PROBLEM:
Could you print every line from the first one of the records below through the line containing "def eligible (excluded", with both included and nothing else?

** SOURCE RECORDS follows **

-- ==== Sys2Proof/Machine/Tubes.lean ====
section
/-! DEFINITION. The coin path unit: the payout plan, change assurance, the accept set, the flaps and
the in-flight list (chapter 2). -/

namespace Sys2Proof.Machine

/-! ## The payout plan (R36, R37) -/

/-- An eligible tube in its position: class value and count at the moment of the plan (R36). -/
structure Position where
  tube : TubeId
  value : Nat
  count : Nat
deriving DecidableEq, Repr

/-- Places a position behind those of higher or equal value (R36). -/
def insertPosition (p : Position) : List Position → List Position
  | [] => [p]
  | q :: qs => if q.value < p.value then p :: q :: qs else q :: insertPosition p qs

/-- Whether a tube may contribute to a plan (R36). -/
def eligible (excluded : List TubeId) (s : State) (t : TubeId) : Bool :=
  decide (1 ≤ tubeValue t s.coins) && !jammed t s && decide (1 ≤ s.coins.tubes[t].count)
    && !excluded.contains t

/-- The eligible tubes, highest value first and tubes of equal value in number order (R36). -/
def positions (excluded : List TubeId) (s : State) : List Position :=
  ((List.finRange 6).filter (eligible excluded s)).foldl
    (fun ps t => insertPosition
      { tube := t, value := tubeValue t s.coins, count := s.coins.tubes[t].count } ps) []

/-- The coins a greedy pass takes at each position from amount X with allowance Y, and the remainder
(R37). -/
def greedy : List Position → Nat → Nat → List Nat × Nat
  | [], x, _ => ([], x)
  | p :: ps, x, y =>
    let n := min p.count (min (x / p.value) y)
    let r := greedy ps (x - n * p.value) (y - n)
    (n :: r.1, r.2)

/-- Stage B: the first candidate with remainder 0. `x` and `y` are what the stage A coins before this
position leave of the amount and of the allowance (R37). -/
def stageB : List Position → List Nat → Nat → Nat → Option (List Nat)
  | p :: ps, n :: ns, x, y =>
    let c := greedy ps (x - (n - 1) * p.value) (y - (n - 1))
    if 1 ≤ n ∧ c.2 = 0 then some ((n - 1) :: c.1)
    else (stageB ps ns (x - n * p.value) (y - n)).map (n :: ·)
  | _, _, _, _ => none

/-- The coins per position and the remainder of the plan for amount A and allowance L (R37). -/
def planCounts (ps : List Position) (a l : Nat) : List Nat × Nat :=
  let stageA := greedy ps a l
  if stageA.2 = 0 then stageA
  else
    match stageB ps stageA.1 a l with
    | some c => (c, 0)
    | none => stageA

/-- The plan as (tube, number of coins) in position order without zero entries, and its remainder
(R37). -/
def payoutPlan (excluded : List TubeId) (a : Nat) (s : State) : List (TubeId × Nat) × Nat :=
  let ps := positions excluded s
  let c := planCounts ps a s.coins.allowance
  (((ps.map (·.tube)).zip c.1).filter fun e => e.2 ≠ 0, c.2)

/-- The value of a plan's coins. -/
def planValue (c : Coins) (plan : List (TubeId × Nat)) : Nat :=
  (plan.map fun e => tubeValue e.1 c * e.2).sum

/-- The number of a plan's coins. -/
def planCoins (plan : List (TubeId × Nat)) : Nat := (plan.map (·.2)).sum

/-! ## Accept set (R50) -/

/-- Hands the accept set to the frame switch, and it becomes the last issued (R50). -/
def issueAccept (s : State) : State :=
  let set := acceptSet s
  sendOwn .coinValidator typeAcceptSet (bytes16 set)
    (s.mapCoins fun c => { c with lastAccept := some set })

/-- Recomputes the accept set and issues it when it differs from the last issued or none was sent
(R50). -/
def recomputeAccept (s : State) : State :=
  if (roleEntry .coinValidator s.link).isSome ∧ s.coins.lastAccept ≠ some (acceptSet s) then
    issueAccept s
  else s

/-! ## Change assurance (R47, R48) -/

/-- The smallest class value among the eligible tubes (R47). -/
def smallestValue (ps : List Position) : Option Nat := (ps.map (·.value)).min?

/-- The first of the amounts g, 2g, ... that does not plan whole (R47). -/
def firstFailing (ps : List Position) (l g n : Nat) : Option Nat :=
  ((List.range n).map fun k => (k + 1) * g).find? fun a => decide ((planCounts ps a l).2 ≠ 0)

/-- The judgement of R47: absent when ASSURED, and the event value when NOT-ASSURED. -/
def shortfall (s : State) : Option Nat :=
  if s.coins.ceiling = 0 then none
  else
    let ps := positions [] s
    match smallestValue ps with
    | none => some s.coins.ceiling
    | some g => firstFailing ps s.coins.allowance g (s.coins.ceiling / g)

/-- Evaluates the assurance state, with ASSURANCE and the accept set on a change (R47, R48). -/
def evaluateAssurance (s : State) : State :=
  let f := shortfall s
  if f.isNone = s.coins.assured then s
  else
    recomputeAccept (raise .assurance (if f.isNone then 1 else 0) (amount (f.getD 0))
      (s.mapCoins fun c => { c with assured := f.isNone }))

/-! ## Flaps (R30) -/

/-- Whether an in-flight record of this chute is outstanding (R30). -/
def chuteBusy (t : TubeId) (c : Coins) : Bool := c.inflight.any fun r => decide (r.chute = some t)

/-- Changes one tube record. -/
def State.mapTube (s : State) (t : TubeId) (f : Tube → Tube) : State :=
  s.mapCoins fun c => { c with tubes := c.tubes.set t (f c.tubes[t]) }

/-- The flap takes its target as soon as no record of its chute is outstanding (R30). -/
def setFlap (t : TubeId) (s : State) : State :=
  if chuteBusy t s.coins then s else s.mapTube t fun x => { x with flap := flapTarget t s }

/-- What follows a change of a tube's count, configuration or state (R27, R30, R48). -/
def tubeChanged (t : TubeId) (s : State) : State := evaluateAssurance (setFlap t s)

/-- Looks again at the flap of a chute when one of its records has left the list (R30). -/
def chuteFreed (chute : Option TubeId) (s : State) : State :=
  match chute with
  | none => s
  | some t => setFlap t s

/-! ## Routing (R31) -/

/-- ROUTE: chooses the route and appends the in-flight record, or raises ROUTE-UNTRACKED (R31). -/
def route (c : Fin 16) (v : Nat) (s : State) : State :=
  let chute := s.coins.table[c].tube
  let toward := chute.bind fun t => if s.coins.tubes[t].flap = .tube then some t else none
  if s.coins.inflight.length < 4 then
    s.mapCoins fun k =>
      { k with inflight := k.inflight ++
                [{ cls := c, value := v, chute := chute, route := toward, deadlineMs := flightMs,
                   number := k.nextFlight }]
               nextFlight := k.nextFlight + 1 }
  else raise .routeUntracked (byteOf c) (amount v) s

/-- Removes the oldest record with this route (R32, R33). -/
def claimFlight (r : Option TubeId) (s : State) : State :=
  match s.coins.inflight.find? (fun x => decide (x.route = r)) with
  | none => s
  | some x =>
    chuteFreed x.chute (s.mapCoins fun c => { c with inflight := c.inflight.erase x })

/-- Whether the list holds a record with this route. -/
def hasFlight (r : Option TubeId) (s : State) : Bool :=
  s.coins.inflight.any fun x => decide (x.route = r)

end Sys2Proof.Machine
end

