-- ==== Sys2Proof/Machine/Responder.lean ====
section
/-! DEFINITION. The service responder (chapter 10): the service requests other than TABLE-WRITE, CANCEL
of the vend controller (R64), and the REPLY to each. -/

namespace Sys2Proof.Machine

/-! ## Requests -/

/-- TABLE-READ (R176). -/
def tableRead (table index : Byte) (s : State) : Answer :=
  match tableEntry table index s with
  | none => refused .range s
  | some b => done ([table, index] ++ b) s

/-- RECORD-READ (R177). -/
def recordRead (record block : Byte) (s : State) : Answer :=
  match recordBlock record block s with
  | none => refused .range s
  | some b => done ([record, block] ++ b) s

/-- The entry to SERVICE from SELLING or SUSPENDED, with its cancellation (R60). -/
def serviceEntered (s : State) : State := cancelWhere (fun _ => true) .service (enterSales .service s)

/-- OFFLINE or SERVICE is left after a passed consistency check (R53, R57). -/
def leaveIdleState (new : SalesState) (s : State) : State := enterSales new (clearEmpty s)

/-- DONE of MODE-SET carries the sales state after the request (R57). -/
def modeDone (s : State) : Answer := done [s.vend.sales.code] s

/-- A request that needs the consistency check (R57, R58). -/
def modeChecked (new : SalesState) (s : State) : Answer :=
  match inconsistency s with
  | some e => { state := s, status := .conflict, data := [e.1, e.2], kind := .reply }
  | none => modeDone (leaveIdleState new s)

/-- MODE-SET with target SERVICE (R57). -/
def modeService (s : State) : Answer :=
  match s.vend.sales with
  | .offline => modeChecked .service s
  | .service => modeDone s
  | .selling | .suspended => modeDone (serviceEntered s)

/-- MODE-SET with target SELLING (R57). -/
def modeSelling (s : State) : Answer :=
  match s.vend.sales with
  | .offline | .service => modeChecked (if noCause s then .selling else .suspended) s
  | .selling | .suspended => modeDone s

/-- MODE-SET (R57). -/
def modeSet (target : Byte) (s : State) : Answer :=
  match target.toNat with
  | 0 => modeService s
  | 1 => modeSelling s
  | _ => refused .range s

/-- TUBE-SET (R28). A flap change that waits goes on waiting, toward the target that R30 gives for the new count
(log entry 38). -/
def setTube (tube count : Byte) (s : State) : Answer :=
  if s.vend.sales ≠ .service then refused .mode s
  else
    match readFin 6 tube with
    | none => refused .range s
    | some t =>
      if s.coins.tubes[t].capacity < count.toNat then refused .range s
      else if s.coins.engine.phase ≠ .idle then refused .busy s
      else done [] (tubeChanged t (s.mapTube t fun x =>
        { x with count := count.toNat, overfill := 0 }))

/-- TUBE-DISPENSE (R45). -/
def dispense (tube coins : Byte) (s : State) : Answer :=
  if s.vend.sales ≠ .service then refused .mode s
  else
    match readFin 6 tube, readRange 1 50 coins.toNat with
    | some t, some n =>
      if s.coins.tubes[t].count < n then refused .range s
      else if s.coins.engine.phase ≠ .idle then refused .busy s
      else if tubeValue t s.coins = 0 then refused .conflict s
      else if jammed t s then refused .notReady s
      else done [] (s.mapEngine fun _ =>
        { manual := true, phase := .pulse, timerMs := pulseMs, plan := [(t, n)], remainder := 0,
          current := some t, excluded := [], paid := 0, startWaiting := false })
    | _, _ => refused .range s

/-- CREDIT-CLEAR (R24). -/
def clearCredit (s : State) : Answer :=
  if s.vend.sales ≠ .service then refused .mode s
  else if s.vend.queue ≠ [] then refused .busy s
  else done (bytes32 (available s.money.credit)) (writeOff s)

/-- SALE-RELEASE (R133). -/
def releaseSale (zone : Byte) (s : State) : Answer :=
  match readFin 2 zone with
  | none => refused .range s
  | some z =>
    let p := s.cooling.probes[airProbe z]
    if s.cabinet.holds[z].held = false then refused .conflict s
    else if p.state ≠ .valid ∨ s.cabinet.holds[z].limit < p.filtered then
      { state := s, status := .notReady, data := p.state.code :: signedOf p.filtered, kind := .reply }
    else done [] (raise .zoneReleased (byteOf z) 0
      (s.mapHold z fun h => { h with held := false, accumulator := 0 }))

/-- FAULT-CLEAR (R173). -/
def clearFault (index : Byte) (s : State) : Answer :=
  match readFin 24 index with
  | none => refused .range s
  | some p =>
    match s.faults.places[p] with
    | none => refused .conflict s
    | some r =>
      if r.present then
        { state := s, status := .notReady, data := [byteOf r.kind.index, byteOf r.subject],
          kind := .reply }
      else
        done [byteOf r.kind.index, byteOf r.subject, byteOf r.count] (removeFault p r s)

/-- SETTLE-CLEAR (R16). -/
def clearSettle (tag : Byte) (s : State) : Answer :=
  match findSettlement tag s.money with
  | none => refused .conflict s
  | some r =>
    match r.state with
    | .sent => refused .notReady s
    | .unconfirmed => done (byteOf r.selection :: halfOf r.amount) (dropSettlement r s)

/-- TIME-SET (R143). -/
def setTime (second : Word) (s : State) : Answer :=
  if weekSeconds ≤ second.toNat then refused .range s
  else done [] (judgeEconomy (judgeWindow (s.mapClock fun _ =>
    { valid := true, second := second.toNat, phaseMs := 0 })))

/-- TRACE-RELEASE (R95). -/
def releaseTrace (s : State) : Answer := done [] (s.mapDrive fun d => { d with trace := Reset.drive.trace })

/-- What PORT-RESTART does to the port (R178). -/
def restartPort (p : PortId) (s : State) : State :=
  match (s.port p).state with
  | .quiet => recover p s
  | .warned | .active => s.mapPort p fun q => { q with state := .active, score := 0 }

/-- PORT-RESTART (R178). -/
def portRestart (port : Byte) (s : State) : Answer :=
  match readFin 4 port with
  | none => refused .range s
  | some p => if p = 0 then refused .range s else done [(s.port p).state.code] (restartPort p s)

/-- DEFROST-NOW (R123). -/
def defrostNow (s : State) : Answer :=
  if s.cooling.defrost.state = .none then done [] (enterPending 1 s) else refused .busy s

/-- RESTART: the first one's REPLY brings the warm restart, a second one joins it (R179). -/
def restartAsked (s : State) : Answer :=
  if s.link.restartPending then done [] s
  else
    { state := s.mapLink fun l => { l with restartPending := true }, status := .done, data := [],
      kind := .restartReply }

/-- CANCEL (R64). -/
def cancelTag (tag : Byte) (s : State) : Answer :=
  if tag = 0xFF then
    done [byteOf (victims (fun _ => true) s).length] (cancelWhere (fun _ => true) .request s)
  else
    match s.vend.queue.find? fun e => e.tag == tag with
    | none => refused .conflict s
    | some e =>
      if e.driving then refused .busy s
      else done [1] (cancelWhere (fun x => x == e) .request s)

/-! ## Taking a request -/

/-- A service request: the length against its layout, then its own checks (R165, R174). -/
def serve (type : Byte) (payload : List Byte) (s : State) : Answer :=
  match type.toNat, payload with
  | 0x40, table :: rest => tableWrite table rest s
  | 0x41, [table, index] => tableRead table index s
  | 0x42, [target] => modeSet target s
  | 0x43, [record, block] => recordRead record block s
  | 0x44, [tube, count] => setTube tube count s
  | 0x45, [tube, coins] => dispense tube coins s
  | 0x46, [] => clearCredit s
  | 0x47, [zone] => releaseSale zone s
  | 0x48, [index] => clearFault index s
  | 0x49, [tag] => clearSettle tag s
  | 0x4A, [a, b, c, d] => setTime (word a b c d) s
  | 0x4B, [] => releaseTrace s
  | 0x4C, [port] => portRestart port s
  | 0x4D, [] => defrostNow s
  | 0x4E, [] => restartAsked s
  | _, _ => refused .range s

/-- The REPLY of an answer enters U's queue (R174). -/
def sendAnswer (src type : Byte) (a : Answer) : State :=
  reply src type a.status (fitted a.data) a.kind a.state

/-- A service request is taken: handled whole, answered, and passed as an activity (R174; order: log
entry 7). The activity of an economy settings write is judged by the mask it has written (R134, log entry 44). -/
def takeService (src type : Byte) (payload : List Byte) (s : State) : State :=
  activity .serviceRequest (sendAnswer src type (serve type payload s))

/-- Whether a type is a service request (R158). -/
def isService (type : Byte) : Bool := decide (0x40 ≤ type.toNat ∧ type.toNat ≤ 0x4E)

/-- The type of CANCEL (R163). -/
def typeCancel : Byte := 0x21

/-- A frame that gets a REPLY is taken: a service request, CANCEL, or an unknown type (R150, R158). -/
def takeRequest (f : Frame) (s : State) : State :=
  if isService f.type then takeService f.src f.type f.payload s
  else
    match f.type == typeCancel, f.payload with
    | true, [tag] => sendAnswer f.src f.type (cancelTag tag s)
    | _, _ => sendAnswer f.src f.type (refused .unknown s)

/-- A frame that gets a REPLY is taken when a place for it is free, waits in the request hold, or is
dropped (R150). -/
def request (port : PortId) (f : Frame) (s : State) : State :=
  if replyPlace s then takeRequest f s
  else if s.link.hold.isNone then s.mapLink fun l => { l with hold := some (port, f) }
  else raise .requestDropped f.type (f.src.setWidth 32) s

/-- A request row: the frame that node `src` sends from port U with its role check passed. No frame is
delivered while U is QUIET (R148; log entries 4 and 22). -/
def fromController (src type : Byte) (payload : List Byte) (s : State) : State :=
  if (s.port 0).state = .quiet then s
  else request 0 { dest := s.link.ownNode, src := src, type := type, payload := payload } s

end Sys2Proof.Machine
end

** End of SOURCE RECORDS **

SOLUTION TO THIS PROBLEM:
-- ==== Sys2Proof/Machine/Tubes.lean ====
section
/-! DEFINITION. The coin path unit: the payout plan, change assurance, the accept set, the flaps and
the in-flight list (chapter 2). -/

namespace Sys2Proof.Machine

/-! ## The payout plan (R36, R37) -/

/-- An eligible tube in its position: class value and count at the moment of the plan (R36). -/
structure Position where
  tube : TubeId
  value : Nat
  count : Nat
deriving DecidableEq, Repr

/-- Places a position behind those of higher or equal value (R36). -/
def insertPosition (p : Position) : List Position → List Position
  | [] => [p]
  | q :: qs => if q.value < p.value then p :: q :: qs else q :: insertPosition p qs

/-- Whether a tube may contribute to a plan (R36). -/
def eligible (excluded : List TubeId) (s : State) (t : TubeId) : Bool :=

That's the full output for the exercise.